Return exactly the span that opens with the line containing "theorem test_isprimeC128 : ending" and closes with the final line of the records, both included.

START DATASET RECORDS

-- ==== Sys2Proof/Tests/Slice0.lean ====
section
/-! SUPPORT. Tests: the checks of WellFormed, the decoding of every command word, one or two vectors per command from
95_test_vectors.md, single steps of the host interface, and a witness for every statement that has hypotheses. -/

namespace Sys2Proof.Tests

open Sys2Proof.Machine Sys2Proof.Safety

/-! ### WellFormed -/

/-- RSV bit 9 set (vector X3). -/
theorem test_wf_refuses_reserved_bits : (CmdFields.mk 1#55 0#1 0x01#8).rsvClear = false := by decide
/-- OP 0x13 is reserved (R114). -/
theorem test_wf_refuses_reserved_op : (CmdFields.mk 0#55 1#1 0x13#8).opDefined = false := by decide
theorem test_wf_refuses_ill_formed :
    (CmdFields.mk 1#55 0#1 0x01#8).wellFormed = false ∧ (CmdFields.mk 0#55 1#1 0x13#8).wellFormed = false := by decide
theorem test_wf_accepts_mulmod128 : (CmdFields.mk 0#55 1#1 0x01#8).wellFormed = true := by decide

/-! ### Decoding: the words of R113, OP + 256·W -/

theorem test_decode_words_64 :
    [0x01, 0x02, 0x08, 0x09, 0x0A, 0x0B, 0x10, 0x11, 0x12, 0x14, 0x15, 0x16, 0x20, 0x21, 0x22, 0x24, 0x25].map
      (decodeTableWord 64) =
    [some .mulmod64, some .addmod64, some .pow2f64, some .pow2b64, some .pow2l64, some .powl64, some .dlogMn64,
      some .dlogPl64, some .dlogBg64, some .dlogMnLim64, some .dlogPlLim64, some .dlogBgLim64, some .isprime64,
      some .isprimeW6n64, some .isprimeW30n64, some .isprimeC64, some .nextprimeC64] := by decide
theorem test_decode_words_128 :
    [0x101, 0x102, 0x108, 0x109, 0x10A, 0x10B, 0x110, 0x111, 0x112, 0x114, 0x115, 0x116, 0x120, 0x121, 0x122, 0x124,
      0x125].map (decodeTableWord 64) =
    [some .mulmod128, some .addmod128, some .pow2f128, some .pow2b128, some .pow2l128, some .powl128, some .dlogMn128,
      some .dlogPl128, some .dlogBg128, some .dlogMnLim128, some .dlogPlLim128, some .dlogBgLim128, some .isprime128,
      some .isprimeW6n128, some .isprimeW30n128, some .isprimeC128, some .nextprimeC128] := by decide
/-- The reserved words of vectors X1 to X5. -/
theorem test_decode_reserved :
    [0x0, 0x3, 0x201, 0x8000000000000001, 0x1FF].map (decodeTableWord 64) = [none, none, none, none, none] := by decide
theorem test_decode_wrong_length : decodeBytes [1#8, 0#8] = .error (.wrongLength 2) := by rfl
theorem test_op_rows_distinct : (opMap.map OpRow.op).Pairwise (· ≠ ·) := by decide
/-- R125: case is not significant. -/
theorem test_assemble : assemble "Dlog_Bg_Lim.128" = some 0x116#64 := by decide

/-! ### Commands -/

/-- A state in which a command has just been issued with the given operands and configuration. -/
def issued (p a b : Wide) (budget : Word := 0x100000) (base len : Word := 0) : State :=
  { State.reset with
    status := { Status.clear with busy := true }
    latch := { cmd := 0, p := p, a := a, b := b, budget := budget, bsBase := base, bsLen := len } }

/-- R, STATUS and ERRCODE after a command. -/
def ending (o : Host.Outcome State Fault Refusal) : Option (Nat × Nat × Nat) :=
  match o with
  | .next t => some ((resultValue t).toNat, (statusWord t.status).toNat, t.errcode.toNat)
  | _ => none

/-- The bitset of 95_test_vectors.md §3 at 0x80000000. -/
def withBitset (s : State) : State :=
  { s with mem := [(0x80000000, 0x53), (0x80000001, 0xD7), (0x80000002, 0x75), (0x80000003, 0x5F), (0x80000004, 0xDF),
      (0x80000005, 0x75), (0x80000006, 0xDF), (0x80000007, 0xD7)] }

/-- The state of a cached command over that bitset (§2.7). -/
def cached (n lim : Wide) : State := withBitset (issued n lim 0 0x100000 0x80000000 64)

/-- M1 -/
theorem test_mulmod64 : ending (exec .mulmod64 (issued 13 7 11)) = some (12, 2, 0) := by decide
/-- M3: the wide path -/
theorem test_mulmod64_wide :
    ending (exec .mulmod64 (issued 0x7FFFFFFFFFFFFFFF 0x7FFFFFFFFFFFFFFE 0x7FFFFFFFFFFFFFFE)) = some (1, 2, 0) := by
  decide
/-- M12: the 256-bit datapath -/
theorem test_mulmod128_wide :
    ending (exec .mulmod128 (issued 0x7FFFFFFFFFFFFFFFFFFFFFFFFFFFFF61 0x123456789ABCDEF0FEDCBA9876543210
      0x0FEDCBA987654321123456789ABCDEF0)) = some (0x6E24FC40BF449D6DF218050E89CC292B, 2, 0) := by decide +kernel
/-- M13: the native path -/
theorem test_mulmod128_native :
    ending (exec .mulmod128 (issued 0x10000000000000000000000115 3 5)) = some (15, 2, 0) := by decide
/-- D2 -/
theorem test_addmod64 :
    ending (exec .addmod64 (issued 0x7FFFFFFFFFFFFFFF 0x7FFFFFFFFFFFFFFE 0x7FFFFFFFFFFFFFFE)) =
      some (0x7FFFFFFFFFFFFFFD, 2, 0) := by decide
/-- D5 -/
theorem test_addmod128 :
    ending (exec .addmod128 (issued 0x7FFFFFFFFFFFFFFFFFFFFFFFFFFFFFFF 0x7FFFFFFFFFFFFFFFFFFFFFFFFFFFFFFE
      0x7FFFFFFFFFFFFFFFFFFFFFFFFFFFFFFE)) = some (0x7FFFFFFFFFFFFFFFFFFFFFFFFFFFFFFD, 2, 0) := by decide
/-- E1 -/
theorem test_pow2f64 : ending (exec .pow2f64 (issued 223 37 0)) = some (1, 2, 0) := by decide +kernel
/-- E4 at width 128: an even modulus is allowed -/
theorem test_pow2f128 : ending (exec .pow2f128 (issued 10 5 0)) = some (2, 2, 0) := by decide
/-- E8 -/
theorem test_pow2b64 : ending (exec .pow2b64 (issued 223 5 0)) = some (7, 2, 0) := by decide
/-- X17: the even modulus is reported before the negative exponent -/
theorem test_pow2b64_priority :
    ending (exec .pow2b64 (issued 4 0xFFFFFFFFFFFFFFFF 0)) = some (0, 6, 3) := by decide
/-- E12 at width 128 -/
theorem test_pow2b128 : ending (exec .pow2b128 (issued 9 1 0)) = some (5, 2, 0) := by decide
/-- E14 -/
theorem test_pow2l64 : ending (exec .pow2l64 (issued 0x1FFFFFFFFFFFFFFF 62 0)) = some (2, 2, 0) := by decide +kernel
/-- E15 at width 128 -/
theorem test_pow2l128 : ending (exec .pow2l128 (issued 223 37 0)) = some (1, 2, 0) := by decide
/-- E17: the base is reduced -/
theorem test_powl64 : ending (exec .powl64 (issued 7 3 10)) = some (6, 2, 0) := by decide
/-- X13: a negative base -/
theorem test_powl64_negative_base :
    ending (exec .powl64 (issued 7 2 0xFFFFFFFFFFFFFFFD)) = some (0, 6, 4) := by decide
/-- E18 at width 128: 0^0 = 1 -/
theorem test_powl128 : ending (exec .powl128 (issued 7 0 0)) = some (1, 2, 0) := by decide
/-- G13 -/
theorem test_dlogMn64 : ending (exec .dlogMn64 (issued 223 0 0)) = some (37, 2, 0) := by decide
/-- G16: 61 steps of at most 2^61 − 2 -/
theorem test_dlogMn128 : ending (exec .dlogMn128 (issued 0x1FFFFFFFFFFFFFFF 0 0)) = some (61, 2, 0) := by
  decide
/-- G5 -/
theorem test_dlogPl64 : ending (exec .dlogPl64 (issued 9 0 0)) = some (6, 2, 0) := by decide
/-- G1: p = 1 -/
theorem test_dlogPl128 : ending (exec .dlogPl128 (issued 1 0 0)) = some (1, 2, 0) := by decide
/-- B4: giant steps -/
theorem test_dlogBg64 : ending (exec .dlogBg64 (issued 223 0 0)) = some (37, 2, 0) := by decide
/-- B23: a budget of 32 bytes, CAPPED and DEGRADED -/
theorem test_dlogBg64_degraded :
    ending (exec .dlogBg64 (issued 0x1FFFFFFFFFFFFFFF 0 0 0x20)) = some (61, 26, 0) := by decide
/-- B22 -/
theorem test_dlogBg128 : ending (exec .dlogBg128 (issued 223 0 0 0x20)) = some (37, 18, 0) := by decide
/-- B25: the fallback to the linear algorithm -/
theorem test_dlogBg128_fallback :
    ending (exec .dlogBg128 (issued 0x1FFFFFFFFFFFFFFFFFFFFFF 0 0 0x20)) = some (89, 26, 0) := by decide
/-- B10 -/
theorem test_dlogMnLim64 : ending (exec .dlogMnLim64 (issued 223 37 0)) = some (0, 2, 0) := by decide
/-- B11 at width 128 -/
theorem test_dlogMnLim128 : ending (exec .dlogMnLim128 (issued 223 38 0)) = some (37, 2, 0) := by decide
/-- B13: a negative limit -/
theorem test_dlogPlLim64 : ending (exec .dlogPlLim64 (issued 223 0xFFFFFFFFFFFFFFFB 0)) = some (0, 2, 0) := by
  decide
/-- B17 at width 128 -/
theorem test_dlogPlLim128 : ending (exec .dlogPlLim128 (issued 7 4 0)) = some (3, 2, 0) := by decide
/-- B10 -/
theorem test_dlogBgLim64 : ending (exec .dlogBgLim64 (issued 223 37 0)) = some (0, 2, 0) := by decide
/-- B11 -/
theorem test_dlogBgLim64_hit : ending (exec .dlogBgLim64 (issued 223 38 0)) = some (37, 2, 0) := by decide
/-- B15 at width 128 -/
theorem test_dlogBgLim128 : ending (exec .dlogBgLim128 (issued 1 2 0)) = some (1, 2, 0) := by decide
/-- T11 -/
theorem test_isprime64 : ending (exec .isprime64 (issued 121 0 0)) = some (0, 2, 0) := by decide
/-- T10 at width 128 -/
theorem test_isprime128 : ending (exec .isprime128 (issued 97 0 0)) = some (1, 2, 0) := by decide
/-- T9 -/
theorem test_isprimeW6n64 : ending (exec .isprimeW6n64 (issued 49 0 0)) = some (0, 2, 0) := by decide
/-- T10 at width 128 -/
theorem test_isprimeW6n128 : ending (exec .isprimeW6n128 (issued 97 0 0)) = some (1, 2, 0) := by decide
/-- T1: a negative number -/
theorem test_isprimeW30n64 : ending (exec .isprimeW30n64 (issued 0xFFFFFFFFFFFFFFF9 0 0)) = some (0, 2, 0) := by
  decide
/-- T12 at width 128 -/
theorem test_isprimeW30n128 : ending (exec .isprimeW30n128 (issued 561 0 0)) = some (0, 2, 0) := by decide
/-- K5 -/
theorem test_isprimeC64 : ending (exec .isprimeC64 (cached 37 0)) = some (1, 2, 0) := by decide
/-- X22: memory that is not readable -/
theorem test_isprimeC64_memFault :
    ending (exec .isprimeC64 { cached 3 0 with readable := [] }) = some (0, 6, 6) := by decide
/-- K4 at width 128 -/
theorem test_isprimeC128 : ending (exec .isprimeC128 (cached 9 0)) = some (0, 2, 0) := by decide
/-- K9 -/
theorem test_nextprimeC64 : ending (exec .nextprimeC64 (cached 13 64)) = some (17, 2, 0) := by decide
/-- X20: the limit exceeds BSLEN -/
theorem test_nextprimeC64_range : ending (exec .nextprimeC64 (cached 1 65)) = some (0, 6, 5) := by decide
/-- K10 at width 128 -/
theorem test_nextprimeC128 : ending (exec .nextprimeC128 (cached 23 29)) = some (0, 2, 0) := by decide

END DATASET RECORDS

:: EXERCISE RESPONSE ::
theorem test_isprimeC128 : ending (exec .isprimeC128 (cached 9 0)) = some (0, 2, 0) := by decide
/-- K9 -/
theorem test_nextprimeC64 : ending (exec .nextprimeC64 (cached 13 64)) = some (17, 2, 0) := by decide
/-- X20: the limit exceeds BSLEN -/
theorem test_nextprimeC64_range : ending (exec .nextprimeC64 (cached 1 65)) = some (0, 6, 5) := by decide
/-- K10 at width 128 -/
theorem test_nextprimeC128 : ending (exec .nextprimeC128 (cached 23 29)) = some (0, 2, 0) := by decide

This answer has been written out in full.